In order to stand the test of judicial scrutiny, the assessment must be based on actual facts. The presumption of
correctness of assessment being a mere presumption cannot be made to rest on another presumption that the
circumstances in 1952 and 1953 are presumed to be the same as those existing in 1949 to 1951 and July 1955. In the
case under consideration there are no substantial facts to support the assessment in question. ...
A review of the records has not disclosed anything sufficient to justify a reversal of the above finding made by the Court of
Tax Appeals. It should be borne in mind that to sustain the deficiency tax assessed against respondent would amount, in
effect, to a finding that he had, for a considerable period of time, cheated and defrauded the government by selling to each
adult patron two children's tax-free tickets instead of one ticket subject to the amusement tax provided for in Section 260 of
the National Internal Revenue Code. Fraud is a serious charge and, to be sustained, it must be supported by clear and
convincing proof which, in the present case, is lacking.

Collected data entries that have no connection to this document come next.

-- ==== Sys2Proof/Machine/Host.lean ====
section
/-! DEFINITION. The host side and the outside world: the management BAR (R378 to R383, R29), CXL.mem (R377), the mailbox (R389,
R390, R393), start-up (R376, R387 to R389), fatal errors and the dump (R394, R395), gale links and other devices of the domain
(R264, R384 to R386, R396), power and clock (R6, R398). -/

namespace Sys2Proof.Machine

/-- Change the management side. -/
def State.updMgmt (s : State) (f : Mgmt → Mgmt) : State := { s with mgmt := f s.mgmt }

/-- A refused write sets LR (R29, R381). -/
def State.refuse (s : State) : State := s.updMgmt fun m => { m with lr := true }

/-! ### Reading the BAR (R378 to R382, R395) -/

/-- A 64-bit register as the host reads it. -/
def State.barRead (s : State) (off : Nat) : Nat :=
  let m := s.mgmt
  match off with
  | 0x0000 => 0x0004 + 1 * 2 ^ 16 + 0x02 * 2 ^ 24
  | 0x0008 => m.state % 8 + ofBool m.min * 2 ^ 6 + ofBool m.lr * 2 ^ 7 + m.fails % 4 * 2 ^ 16 + m.stage % 4 * 2 ^ 20 +
      m.reason % 256 * 2 ^ 24
  | 0x0020 => m.rootTbl
  | 0x0028 => m.devNum
  | 0x0030 => bits m.svcTile.toNat 0 64
  | 0x0038 => bits m.svcTile.toNat 64 64
  | 0x0040 => bits m.svcTile.toNat 128 64
  | 0x0048 => m.savePool
  | 0x0050 => m.saveSize
  | 0x0058 => m.reserve
  | 0x0060 => m.resSize
  | 0x0068 => m.fbuf
  | 0x0070 => ofBool m.tlbInv
  | 0x0078 => Config.dumpAt + ofBool m.dumpDone * 2 ^ 63
  | 0x0080 => m.clockMhz % 2 ^ 16 + m.clockChanges % 2 ^ 32 * 2 ^ 32
  | 0x0088 => m.saveVa
  | _ => 0

/-- A flag-window cell as the host reads it (R382). -/
def State.flagRead (s : State) (c n : Nat) : Nat := (vget (s.ctx c).flags n).toNat

/-! ### Writing the BAR -/

/-- A root task is live: its completion record has not been written. -/
def State.rootLive (s : State) : Bool := !s.tasks.isEmpty

/-- One configuration register written; reserved bits of it are ignored (R7, R378). -/
def Mgmt.put (m : Mgmt) (off v : Nat) : Mgmt :=
  let svc := fun (lo : Nat) => { m with svcTile := BitVec.ofNat 192 (putBits m.svcTile.toNat lo 64 v) }
  match off with
  | 0x0020 => { m with rootTbl := bits v 0 52 }
  | 0x0028 => { m with devNum := bits v 0 16 }
  | 0x0030 => svc 0
  | 0x0038 => svc 64
  | 0x0040 => svc 128
  | 0x0048 => { m with savePool := bits v 16 36 * 2 ^ 16 }
  | 0x0050 => { m with saveSize := bits v 16 48 * 2 ^ 16 }
  | 0x0058 => { m with reserve := bits v 16 36 * 2 ^ 16 }
  | 0x0060 => { m with resSize := bits v 16 48 * 2 ^ 16 }
  | 0x0068 => { m with fbuf := bits v 6 46 * 2 ^ 6 }
  | 0x0088 => { m with saveVa := bits v 0 56 }
  | _ => m

/-- The offsets R381 names. -/
def configOffset (off : Nat) : Bool :=
  [0x0020, 0x0028, 0x0030, 0x0038, 0x0040, 0x0048, 0x0050, 0x0058, 0x0060, 0x0068, 0x0088].contains off

/-- REGISTER_WRITE (R381): the host writes `arg.v` to the configuration register at offset `arg.a`. -/
def execRegisterWrite (s : State) : Host.Outcome State Fault Refusal :=
  .next (if !configOffset s.arg.a then s
    else if s.mgmt.state = 4 && !s.rootLive then s.updMgmt fun m => m.put s.arg.a s.arg.v
    else s.refuse)

/-- FBUF can serve a root task (R381). -/
def State.fbufOk (s : State) : Bool := s.mgmt.fbuf != 0 && (ownPlace s s.mgmt.fbuf).isSome

/-- Launch the root task from the OPB `o` at `va`: a fresh root revision; a failed launch leaves nothing live. -/
def launchRoot (va : Nat) (o : List Byte) (s : State) : State :=
  let r : Revision := { id := s.nextRev, table := s.mgmt.rootTbl, parent := 0, depth := 0, owner := 1 }
  let t := acceptLaunch { s with revs := [r], nextRev := s.nextRev + 1 } r.id r.table va 0 0 .root o
  if t.tasks.all Task.recorded then t.rootOver else t

/-- ROOT_LAUNCH (R29, R381): the host writes `arg.a` to ROOT. -/
def execRootLaunch (s : State) : Host.Outcome State Fault Refusal :=
  .next (if s.mgmt.state != 4 || !s.fbufOk || s.rootLive then s.refuse
    else match readWhole s s.mgmt.rootTbl (s.arg.a % 2 ^ 56) 256 with
      | none => s.refuse
      | some o => launchRoot (s.arg.a % 2 ^ 56) o s)

/-- FLAG_WINDOW_POST (R382): the host writes `arg.v` to the cell of flag `arg.n` of context `arg.c`. -/
def execFlagWindowPost (s : State) : Host.Outcome State Fault Refusal :=
  .next (if 384 ≤ s.arg.c || 32 ≤ s.arg.n then s
    else s.updCtx s.arg.c fun x => x.post s.arg.n (s.arg.v % 2 ^ 16))

/-- TLBINV (R383): the host writes `arg.v`. -/
def execTlbinv (s : State) : Host.Outcome State Fault Refusal :=
  .next (if s.mgmt.tlbInv || !bitAt s.arg.v 0 then s
    else match s.revs.find? fun r => r.table / 2 ^ 12 == bits s.arg.v 12 40 with
      | none => s
      | some r =>
        let t := s.invalidate r.id
        State.updMgmt { t with invs := t.invs ++ [{ rev := r.id, waits := s.heldFrames r.id }] } fun m => { m with tlbInv := true })

/-- CLRMIN (R380). -/
def execClrmin (s : State) : Host.Outcome State Fault Refusal := .next (s.updMgmt fun m => { m with clrmin := true })

/-- DACK (R380): the host has read the dump. -/
def execDack (s : State) : Host.Outcome State Fault Refusal := .next (s.updMgmt fun m => { m with dack := true })

/-- LR_CLEAR (R379). -/
def execLrClear (s : State) : Host.Outcome State Fault Refusal := .next (s.updMgmt fun m => { m with lr := false })

/-- The module after a reset: what survives is device memory, FAILS, MIN, the written CLRMIN and DACK, the dump, the images, the
fuses, keys and certificate, the routes and the error logs (R379, R388, R395). -/
def State.resetModule (s : State) (reason stage : Nat) : State :=
  let m := s.mgmt
  { State.reset with
    sched := s.sched, arg := s.arg, freeCount := s.freeCount, mem := s.mem, badMem := s.badMem, softMem := s.softMem
    softTables := s.softTables, nextRev := s.nextRev, contained := s.contained, routes := s.routes
    ciss := s.ciss.map fun u => { Cistern.idle with log := u.log }
    mgmt := { Mgmt.reset with
      min := m.min, fails := m.fails, reason := reason, stage := stage, clrmin := m.clrmin, dack := m.dack
      dumpDone := m.dumpDone, dumped := m.dumped, images := m.images, keyDigest := m.keyDigest, hexvinKey := m.hexvinKey
      minVersion := m.minVersion, fusedSecret := m.fusedSecret, certSig := m.certSig, fatal := m.fatal, log := m.log } }

/-- RST (R380): every task is lost, and start-up begins. REASON and STAGE stay those of the last failure (R388, log 106). -/
def execRst (s : State) : Host.Outcome State Fault Refusal := .next (s.resetModule s.mgmt.reason s.mgmt.stage)

/-! ### CXL.mem (R377, R394) -/

/-- CXL.mem is served: start-up has enabled it and no fatal error has occurred. -/
def State.memOpen (s : State) : Bool := s.mgmt.state == 4 && s.mgmt.fullWidth

/-- An outside access is answered: how, and with which bytes. -/
def State.respond (s : State) (r : Resp) (bs : List Byte) : State := s.updMgmt fun m => { m with resp := r, reply := bs }

/-- HOST_MEM_WRITE (R377): the host writes the bytes `arg.bs` at device offset `arg.a`; one that CXL.mem does not serve completes with
an error response (R394). With `arg.k` = 1 the host stores into its own memory, at host physical address `arg.a`, where programs reach
the bytes coherently over CXL.cache (R31, R264); that the event of R377 carries this store too is the model's choice (log 143). -/
def execHostMemWrite (s : State) : Host.Outcome State Fault Refusal :=
  .next (if s.arg.k = 1 then
      if s.arg.a + s.arg.bs.length ≤ 2 ^ 51 then (s.write (cellsAt (hostBase + s.arg.a) s.arg.bs)).respond .done []
      else s.respond .error []
    else if s.memOpen && s.arg.a + s.arg.bs.length ≤ Config.deviceBytes then
      (s.write (cellsAt s.arg.a s.arg.bs)).respond .done []
    else s.respond .error [])

/-- `n` bytes as an outside reader gets them. -/
def State.readOut (s : State) (p n : Nat) : List Byte :=
  (upTo n).map fun i => if s.badAt (p + i) then Config.lostData (p + i) else memRead s.mem (p + i)

/-- The dump readout serves a range: a complete dump, read in minimal mode, or after the restart that STATE 7 outlasts (R388,
R395, log 107). -/
def State.dumpOpen (s : State) (a : Nat) : Bool :=
  (s.mgmt.state == 5 || (s.mgmt.state == 7 && s.mgmt.fatal.isNone)) && s.mgmt.dumpDone && Config.dumpAt ≤ a

/-- HOST_MEM_READ (R377): the host reads `arg.n` bytes at device offset `arg.a`; the answer is what the reply holds, or an error
response and no data (R394). -/
def execHostMemRead (s : State) : Host.Outcome State Fault Refusal :=
  .next (if (s.memOpen || s.dumpOpen s.arg.a) && s.arg.a + s.arg.n ≤ Config.deviceBytes then
      (s.correct s.arg.a s.arg.n).respond .done (s.readOut s.arg.a s.arg.n)
    else s.respond .error [])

The claim that respondent admitted having resorted to the anomalous practice already mentioned is not entirely correct.
What respondent appears to have admitted was that during a certain limited period he had adopted a sort of rebate system
applicable to cases where adults and children came in group and were all charged 20 centavo admission tickets. This practice
was, however, discontinued when he was informed by the Bureau of Internal Revenue that it was not in accordance with law.
DISPOSITIVE PORTION: WHEREFORE, the appealed judgment is hereby affirmed with costs. Respondent Won.